SOURCE INFORMATION =>
________________________

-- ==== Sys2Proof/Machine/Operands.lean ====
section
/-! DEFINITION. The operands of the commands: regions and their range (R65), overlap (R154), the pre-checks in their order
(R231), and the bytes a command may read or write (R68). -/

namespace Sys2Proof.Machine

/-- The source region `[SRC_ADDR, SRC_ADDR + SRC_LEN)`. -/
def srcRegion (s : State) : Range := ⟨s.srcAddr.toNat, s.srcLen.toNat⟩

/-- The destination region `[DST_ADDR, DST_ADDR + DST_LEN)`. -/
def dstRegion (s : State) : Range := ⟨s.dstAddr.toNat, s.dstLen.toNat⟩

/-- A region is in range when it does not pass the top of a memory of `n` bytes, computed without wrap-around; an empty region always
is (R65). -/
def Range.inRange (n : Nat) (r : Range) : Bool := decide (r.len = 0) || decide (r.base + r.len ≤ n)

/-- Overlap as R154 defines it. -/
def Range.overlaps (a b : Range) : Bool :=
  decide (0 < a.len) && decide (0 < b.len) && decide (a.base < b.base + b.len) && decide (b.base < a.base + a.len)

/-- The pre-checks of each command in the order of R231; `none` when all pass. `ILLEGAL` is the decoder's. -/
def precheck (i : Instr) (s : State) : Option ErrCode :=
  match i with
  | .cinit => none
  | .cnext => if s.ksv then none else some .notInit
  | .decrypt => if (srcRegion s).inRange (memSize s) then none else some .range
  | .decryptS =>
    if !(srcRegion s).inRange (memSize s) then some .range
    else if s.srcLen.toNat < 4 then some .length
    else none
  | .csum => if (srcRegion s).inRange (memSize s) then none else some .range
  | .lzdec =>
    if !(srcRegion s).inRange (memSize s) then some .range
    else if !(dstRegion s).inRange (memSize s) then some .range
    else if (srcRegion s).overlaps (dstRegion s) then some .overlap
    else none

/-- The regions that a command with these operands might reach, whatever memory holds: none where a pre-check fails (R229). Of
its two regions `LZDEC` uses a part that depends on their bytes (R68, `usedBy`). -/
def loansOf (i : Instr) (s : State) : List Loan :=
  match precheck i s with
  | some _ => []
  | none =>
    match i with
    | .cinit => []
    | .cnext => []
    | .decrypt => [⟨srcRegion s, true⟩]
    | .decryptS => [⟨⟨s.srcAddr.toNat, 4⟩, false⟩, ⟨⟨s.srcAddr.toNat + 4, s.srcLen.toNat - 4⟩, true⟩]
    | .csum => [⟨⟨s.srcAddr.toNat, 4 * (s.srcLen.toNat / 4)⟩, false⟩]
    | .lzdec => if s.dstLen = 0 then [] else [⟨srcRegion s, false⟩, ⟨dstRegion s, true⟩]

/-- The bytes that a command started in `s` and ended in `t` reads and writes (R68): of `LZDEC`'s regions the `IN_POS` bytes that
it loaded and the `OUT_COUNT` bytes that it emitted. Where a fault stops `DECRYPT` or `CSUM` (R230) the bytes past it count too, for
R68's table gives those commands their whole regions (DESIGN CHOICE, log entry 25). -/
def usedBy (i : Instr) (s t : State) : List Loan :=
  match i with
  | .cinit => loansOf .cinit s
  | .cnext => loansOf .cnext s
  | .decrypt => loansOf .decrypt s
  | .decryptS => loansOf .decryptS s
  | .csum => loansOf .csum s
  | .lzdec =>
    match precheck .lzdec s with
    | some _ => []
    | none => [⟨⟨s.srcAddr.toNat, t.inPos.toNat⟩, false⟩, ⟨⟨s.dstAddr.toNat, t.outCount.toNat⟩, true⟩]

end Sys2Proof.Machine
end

________________________

THE TASK => Within the listing above, copy each line that has the string "when".

RESULT FOR THIS TASK =>
/-- A region is in range when it does not pass the top of a memory of `n` bytes, computed without wrap-around; an empty region always
/-- The pre-checks of each command in the order of R231; `none` when all pass. `ILLEGAL` is the decoder's. -/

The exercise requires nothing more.